Обозрение языковых ситуаций, при которых ныне говорят «гибридная война», заставляет дать следующее определение этому понятию. Гибридная война — это любой реальный или предполагаемый акт недружелюбия, совершенный в отношении государства, с которым говорящий себя ассоциирует. Он может быть насильственным, может быть вербальным, может быть вообще символическим (неприличный рисунок на заборе). Он может быть за подписью, но может быть и анонимным. Симметричность при оценке того, является ли данный акт гибридно-военным, не требуется. Если у меня угнали коров и жен, это, несомненно, гибридная война. Если я угнал коров и жен, это мой вклад в борьбу за всеобщее процветание и свободу.

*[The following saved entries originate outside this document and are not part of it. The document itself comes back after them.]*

/-- R26, R91: in every state a read of `CMD` returns `LASTCMD` and changes nothing. It is the last accepted word: an accepted
write is read back at once, a refused one leaves the word before it, and the completion of the command in flight, also a
failed one, leaves that command. After reset it is 0. -/
def Obligations.CmdReadsLastAcceptedWord : Prop :=
  (State.reset.memRead 0x010).1 = 0 ∧
  ∀ (s : State) (d : Word),
    s.memRead 0x010 = (s.lastCmd, s) ∧
    (¬(s.busy = true ∨ s.err = true) → ((s.transact (.write 0x010 d 0b1111)).memRead 0x010).1 = d) ∧
    ((s.busy = true ∨ s.err = true) →
      ((s.transact (.write 0x010 d 0b1111)).memRead 0x010).1 = (s.memRead 0x010).1) ∧
    ∃ t : State, completeInFlight s = .next t ∧ (t.memRead 0x010).1 = (s.memRead 0x010).1

/-- R66, R100: after an error every command is refused until a host writes 1 to `STATUS[2]`, and is accepted then. -/
def Obligations.ErrorBlocksUntilAcknowledged : Prop :=
  ∀ (s : State) (d ackWord : Word), s.busy = false → s.err = true → ackWord.getLsbD 2 = true →
    (s.transact (.write 0x010 d 0b1111)).busy = false ∧
    (s.transact (.write 0x010 d 0b1111)).lastCmd = s.lastCmd ∧
    (s.transact (.write 0x00C ackWord 0b1111)).errCode = 0 ∧
    ((s.transact (.write 0x00C ackWord 0b1111)).transact (.write 0x010 d 0b1111)).busy = true ∧
    ((s.transact (.write 0x00C ackWord 0b1111)).transact (.write 0x010 d 0b1111)).lastCmd = d

/-- R24: a write to `STATUS` acts on each W1C bit separately and changes nothing else, whatever `BUSY` is. -/
def Obligations.StatusWriteClearsFlags : Prop :=
  ∀ (s : State) (d : Word), ∃ t : State, s.transact (.write 0x00C d 0b1111) = t.respond .writeDone ∧
    t.done = (if d.getLsbD 1 then false else s.done) ∧
    t.err = (if d.getLsbD 2 then false else s.err) ∧
    t.errCode = (if d.getLsbD 2 then 0 else s.errCode) ∧
    t.drop = (if d.getLsbD 3 then false else s.drop) ∧
    t.accErr = (if d.getLsbD 4 then false else s.accErr) ∧
    t = { s with done := t.done, err := t.err, errCode := t.errCode, drop := t.drop, accErr := t.accErr }

/-- R21: a write to `CTRL` with bit 31 clear sets the two enables and nothing else, and `CTRL` reads them back with every
other bit 0. -/
def Obligations.CtrlWriteSetsEnables : Prop :=
  ∀ (s : State) (d : Word), d.getLsbD 31 = false →
    s.transact (.write 0x008 d 0b1111) =
      ({ s with ieDone := d.getLsbD 0, ieErr := d.getLsbD 1 }).respond .writeDone ∧
    ((s.transact (.write 0x008 d 0b1111)).memRead 0x008).1 = d &&& 3

/-- R29, R97, R98: once a reset has been applied, the level on the platform's line is the enabled flags: clearing an enable
masks its sources without clearing a flag, and setting it while a flag is 1 raises the line at once. That the state shows
whether a reset has been applied is the model's choice (assumption log 7). -/
def Obligations.InterruptOutput : Prop :=
  ∀ (s : State) (d : Word), s.env.resetApplied = true → d.getLsbD 31 = false →
    s.irqOutput.2 = ((s.done && s.ieDone) || ((s.err || s.drop || s.accErr) && s.ieErr)) ∧
    (s.transact (.write 0x008 d 0b1111)).irqOutput.2 =
      ((s.done && d.getLsbD 0) || ((s.err || s.drop || s.accErr) && d.getLsbD 1))

/-- R29: the `irq` level and `STATUS.IRQ` are the enabled flags, in every state. -/
def Obligations.InterruptLevel : Prop :=
  ∀ s : State,
    s.irq = ((s.done && s.ieDone) || ((s.err || s.drop || s.accErr) && s.ieErr)) ∧
    (s.memRead 0x00C).1.getLsbD 5 = s.irq

/-- R23, R18: what each of the 32 bits of `STATUS` reads; `MODOK` is 1 exactly when `MOD` is odd and at least 3. -/
def Obligations.StatusWordLayout : Prop :=
  ∀ s : State, ∃ w, s.memRead 0x00C = (w, s) ∧
    w.getLsbD 0 = s.busy ∧ w.getLsbD 1 = s.done ∧ w.getLsbD 2 = s.err ∧ w.getLsbD 3 = s.drop ∧ w.getLsbD 4 = s.accErr ∧
    w.getLsbD 5 = s.irq ∧
    (w.getLsbD 6 = true ↔ s.mod.toNat % 2 = 1 ∧ 3 ≤ s.mod.toNat) ∧ w.getLsbD 7 = false ∧
    w.extractLsb' 8 4 = s.errCode ∧ w.extractLsb' 12 20 = 0

/-- R25: every step keeps the flag invariants of specified states, under every schedule. After a loss of power nothing is said
of the flags until a reset (R35, R108). That the state shows whether a reset has been applied, and what may happen until
then, is the model's choice (assumption log 7). -/
def Obligations.StepKeepsFlagInvariants : Prop :=
  ∀ s t : State, s.FlagsInv → step s = .next t → t.FlagsInv

/-- R25, R34: the reset state is specified and has the flag invariants. -/
def Obligations.ResetHasFlagInvariants : Prop := State.reset.env.resetApplied = true ∧ State.reset.FlagsWf

/-- R25: the flag invariants hold in every state reachable from reset, for all hosts and every order of events, but for the
states between a loss of power and the next reset, which the spec leaves unspecified (R35, R108; assumption log 7). -/
def Obligations.ReachableStatesHaveFlagInvariants : Prop :=
  ∀ (e : Env) (n : Nat) (t : State), Sys2Proof.core.run n { State.reset with env := e } = .next t →
    t.env.resetApplied = true → t.FlagsWf

/-! ## The command in flight and the order of events (10, 20, 40) -/

/-- R31, R45, R51, R65: no transaction but a soft reset changes the command in flight, its operands or `MOD`. -/
def Obligations.InFlightCommandIsUndisturbed : Prop :=
  ∀ (s : State) (tr : Transaction), s.busy = true → tr.isSoftReset = false →
    (s.transact tr).busy = true ∧ (s.transact tr).lastCmd = s.lastCmd ∧ (s.transact tr).regs = s.regs ∧
      (s.transact tr).mod = s.mod

/-- R31, R48, R70, R123: however many transactions come between a command's acceptance and its completion, and whichever
they are but a soft reset, the command completes with the registers and the error code it would have given at once. The
schedule is the model's choice (assumption log 2). -/
def Obligations.ResultIndependentOfSchedule : Prop :=
  ∀ (s : State) (trs : List Transaction) (rest : List Event), s.env.resetApplied = true → s.busy = true →
    (∀ tr ∈ trs, tr.isSoftReset = false) → s.env.schedule = trs.map .bus ++ .engine :: rest →
    ∃ t u : State, Sys2Proof.core.run (trs.length + 1) s = .next t ∧ completeInFlight s = .next u ∧
      t.busy = false ∧ t.regs = u.regs ∧ t.mod = u.mod ∧ t.errCode = u.errCode ∧ t.lastCmd = u.lastCmd

/-! ## Register interface (10, 20) -/

/-- R38, R43: while the unit is idle, a word written to a window is read back, every other word of every window reads as
before, and no flag, enable or `LASTCMD` changes. -/
def Obligations.WindowWriteThenRead : Prop :=
  ∀ (s : State) (x : BigReg) (j : Nat) (d : Word), s.busy = false → j ≤ 63 →
    ∃ t : State, s.transact (.write (windowOffset x j) d 0b1111) = t.respond .writeDone ∧
      t.memRead (windowOffset x j) = (d, t) ∧
      (∀ y i, i ≤ 63 → (y ≠ x ∨ i ≠ j) →
        (t.memRead (windowOffset y i)).1 = (s.memRead (windowOffset y i)).1) ∧
      t = { s with regs := t.regs, mod := t.mod }

/-- R38: a register is the sum of its 64 words, word j standing at offset `base + 4j` with weight `2^(32(63-j))`: the most
significant word is at the lowest offset. -/
def Obligations.WindowIsBigEndian : Prop :=
  ∀ (s : State) (x : BigReg), s.busy = false →
    (s.readBig x).toNat =
      ((List.range 64).map fun j =>
        (s.memRead (BitVec.ofNat 12 (windowBase x + 4 * j))).1.toNat * 2 ^ (32 * (63 - j))).sum

/-- R45: while `BUSY` is 1 every window read returns 0 and every window write is discarded, both set `ACCERR`, and the
registers outside the windows stay accessible. -/
def Obligations.BusyBlocksWindows : Prop :=
  ∀ (s : State) (x : BigReg) (j : Nat) (d : Word), s.busy = true → j ≤ 63 →
    s.memRead (windowOffset x j) = (0, { s with accErr := true }) ∧
    s.memWrite (windowOffset x j) d 0b1111 = { s with accErr := true } ∧
    s.memRead 0x000 = (0x44504B4D, s) ∧ s.memRead 0x004 = (0x00010000, s) ∧ s.memRead 0x018 = (0x18080800, s) ∧
    s.memRead 0x008 = (s.ctrlWord, s) ∧ s.memRead 0x00C = (s.statusWord, s) ∧ s.memRead 0x010 = (s.lastCmd, s) ∧
    s.memWrite 0x008 d 0b1111 = s.ctrlWrite d ∧ s.memWrite 0x00C d 0b1111 = s.statusWrite d ∧
    s.memWrite 0x010 d 0b1111 = s.cmdWrite d

/-- R41: a misaligned read returns 0, a misaligned write changes nothing, and both set `ACCERR`. -/
def Obligations.MisalignedAccessOnlySetsAccerr : Prop :=
  ∀ (s : State) (off : Offset) (d : Word) (strb : Strobe), off.toNat % 4 ≠ 0 →
    s.memRead off = (0, { s with accErr := true }) ∧ s.memWrite off d strb = { s with accErr := true }

/-- R40: a write whose strobe is not `0b1111` changes nothing and sets `ACCERR`. -/
def Obligations.PartialWriteOnlySetsAccerr : Prop :=
  ∀ (s : State) (off : Offset) (d : Word) (strb : Strobe), strb ≠ 0b1111 →
    s.memWrite off d strb = { s with accErr := true }

/-- R20, R27, R28: the reserved offsets read 0 and ignore writes, the identification registers read their constants and
ignore writes; the accesses that are not allowed set `ACCERR`. -/
def Obligations.ReservedAndReadOnlyOffsets : Prop :=
  ∀ (s : State) (off : Offset) (d : Word), off.toNat % 4 = 0 →
    ((off = 0x014 ∨ (0x01C ≤ off.toNat ∧ off.toNat ≤ 0x0FC) ∨ 0xA00 ≤ off.toNat) →
      s.memRead off = (0, { s with accErr := true }) ∧ s.memWrite off d 0b1111 = { s with accErr := true }) ∧
    ((off = 0x000 ∨ off = 0x004 ∨ off = 0x018) →
      s.memRead off = (if off = 0x000 then 0x44504B4D else if off = 0x004 then 0x00010000 else 0x18080800, s) ∧
      s.memWrite off d 0b1111 = { s with accErr := true })

/-- R46: a read changes nothing but `ACCERR`, and that only when it is misaligned, reads a reserved offset, or reads a window
while `BUSY` is 1. -/
def Obligations.ReadSideEffects : Prop :=
  ∀ (s : State) (off : Offset),
    ((off.toNat % 4 ≠ 0 ∨ target off = .reserved ∨ (s.busy = true ∧ ∃ x j, target off = .window x j)) →
      s.memRead off = (0, { s with accErr := true })) ∧
    (¬(off.toNat % 4 ≠ 0 ∨ target off = .reserved ∨ (s.busy = true ∧ ∃ x j, target off = .window x j)) →
      (s.memRead off).2 = s)

/-- R47, R99: once a reset has been applied, every transaction completes normally, with an answer on the port. That the model
holds whether a reset has been applied is its choice (assumption log 7). -/
def Obligations.EveryTransactionCompletes : Prop :=
  ∀ (s : State) (tr : Transaction) (rest : List Event), s.env.resetApplied = true →
    s.env.schedule = .bus tr :: rest →
    step s = .next ((s.begin rest).transact tr) ∧ ((s.begin rest).transact tr).ackPin = true

/-! ## Reset and launch (70) -/

/-- R34: every piece of state after reset. -/
def Obligations.ResetStateValues : Prop :=
  (∀ k : Fin 8, State.reset.regs[k] = 0) ∧ State.reset.mod = 0 ∧ State.reset.modOk = false ∧
  (State.reset.memRead 0x008).1 = 0 ∧ (State.reset.memRead 0x00C).1 = 0 ∧ (State.reset.memRead 0x010).1 = 0 ∧
  State.reset.irq = false ∧ State.reset.busy = false ∧
  (State.reset.memRead 0x000).1 = 0x44504B4D ∧ (State.reset.memRead 0x004).1 = 0x00010000 ∧
  (State.reset.memRead 0x018).1 = 0x18080800

/-- R109, R22: a clock edge with `rst_n` at 0, a reset at transaction level, and a write to `CTRL` with bit 31 set all give
the reset state, whatever the unit was doing. What is outside the unit stays: the model's choice (assumption log 5). -/
def Obligations.EveryResetGivesResetState : Prop :=
  ∀ (s : State) (e : Event) (rest : List Event), s.env.schedule = e :: rest → s.env.request = none →
    (e = .hardReset ∨ (∃ p ack, e = .edge p ack ∧ p.rstN = false ∧ p.req = false) ∨
      (∃ d : Word, e = .bus (.write 0x008 d 0b1111) ∧ d.getLsbD 31 = true)) →
    ∃ t : State, step s = .next t ∧ t = { State.reset with env := t.env } ∧ t.irq = false ∧
      t.env.resetApplied = true ∧ t.env.schedule = rest ∧ t.env.hosts = s.env.hosts

/-- The model's choice (assumption log 7) for R35, R108, R112: while no reset has been applied, the engine and every
transaction that is not a soft reset are refused, whether it comes at transaction level, from a scripted host or through the
pins; a loss of power leads back there, and drops a request held on the port. A soft reset and a host's own statements are
not refused, and this says nothing of them. -/
def Obligations.NothingRunsBeforeReset : Prop :=
  ∀ (s : State) (rest : List Event),
    (s.env.resetApplied = false →
      (s.EngineNext rest → step s = .refused .resetNotApplied) ∧
      (∀ tr, s.env.schedule = .bus tr :: rest → tr.isSoftReset = false → step s = .refused .resetNotApplied) ∧
      (∀ k h tr, s.env.schedule = .host k :: rest → s.env.hosts[k]? = some h → h.move = .issue tr →
        tr.isSoftReset = false → step s = .refused .resetNotApplied) ∧
      (∀ p q, s.env.schedule = .edge p true :: rest → p.rstN = true → s.env.request = some q → p.holds q = true →
        p.transaction.isSoftReset = false → step s = .refused .resetNotApplied)) ∧
    (s.env.schedule = .powerCycle :: rest →
      ∃ t : State, step s = .next t ∧ t.env.resetApplied = false ∧ t.env.request = none ∧ t.env.schedule = rest ∧
        t.env.hosts = s.env.hosts)

/-- R110: a transaction that overlaps an assertion of `rst_n` is refused. How edges show it is the model's choice (assumption
log 8). -/
def Obligations.TransactionDuringResetIsRefused : Prop :=
  ∀ (s : State) (p : Pins) (ack : Bool) (rest : List Event), s.env.schedule = .edge p ack :: rest → p.rstN = false →
    (p.req = true ∨ s.env.request.isSome = true) → step s = .refused .transactionDuringReset

/-- R37: a request that starts at one clock edge, is held and is acknowledged at the next has the effect of its transaction
at the second edge, and no effect on the unit at the first. At which edges a request starts and is acknowledged is the
model's choice (assumption log 8). -/
def Obligations.PinRequestPerformsTransaction : Prop :=
  ∀ (s : State) (p : Pins) (ack : Bool) (rest : List Event), s.env.resetApplied = true → s.env.request = none →
    p.rstN = true → p.req = true → s.env.schedule = .edge p ack :: .edge p true :: rest →
    ∃ t : State, step s = .next t ∧ t = { s with env := t.env } ∧ t.ackPin = false ∧
      step t = .next (((s.begin rest).transact
        (if p.we then .write p.addr p.wdata p.wstrb else .read p.addr)))

/-- R113: a write to `CTRL` without a soft reset, or to a window, keeps the launch premise, and `State.reset` has it. The premise
holds the model's own field for an applied reset (assumption log 7). -/
def Obligations.LaunchPremiseKept : Prop :=
  State.reset.Launch ∧
  ∀ (s : State) (d : Word) (x : BigReg) (j : Nat), s.Launch → j ≤ 63 →
    (d.getLsbD 31 = false → (s.transact (.write 0x008 d 0b1111)).Launch) ∧
    (s.transact (.write (windowOffset x j) d 0b1111)).Launch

При этом непонятно, как оценивать различные акты недружелюбия, которыми государства и народы обменивались в прошлом, то есть со времен Ромула и Рема. Самих таких актов более чем хватало, история в большой своей части из них и состоит, но взаимоотношения французской и английской короны в XIV–XV веках никто гибридной войной не называет, хотя почему бы и нет?

Вероятно, дело в том, что в прошлом само понятие войны не было табуировано. Государи объявляли друг другу войну, и это было в порядке вещей. Равно как в порядке вещей со временем стало известное соблюдение законов и обычаев войны, отличающих ее от простой драки пьяных мастеровых.

Но с 1945 года вступило в силу табу. Войны более не объявляются, что, однако, не означает, что они более и не ведутся. Ведутся и еще как, но без общепризнанных правил. Ограничения на враждебные действия в отношении другой державы носят чисто ситуативный характер. Говоря современным языком, действует боязнь обратки. Что, с одной стороны, умеряет страсть к чисто насильственным действиям (ведь если, например, русский Иван в конце концов подымется и начнет ломить, мало никому не покажется), с другой стороны, изощряет склонность к пакостям параллельного характера, не составляющими, однако, casus belli. Вот эта совокупность пакостей и называется гибридной войной. То есть фактическим отсутствием мира при одновременном отсутствии регулярной войны. Серая зона «ни войны, ни мира».

Можно называть это гибридной войной, можно — нормальным (то есть стабильным, с которым ничего не поделаешь) состоянием человеческого сообщества на сегодня и, скорее всего, на много десятилетий вперед. В отличие от старых регулярных войн, которые кончались миром, нынешнее межеумочное состояние миром кончаться вовсе не обязано.

В этом действительно заключается новизна гибридной войны.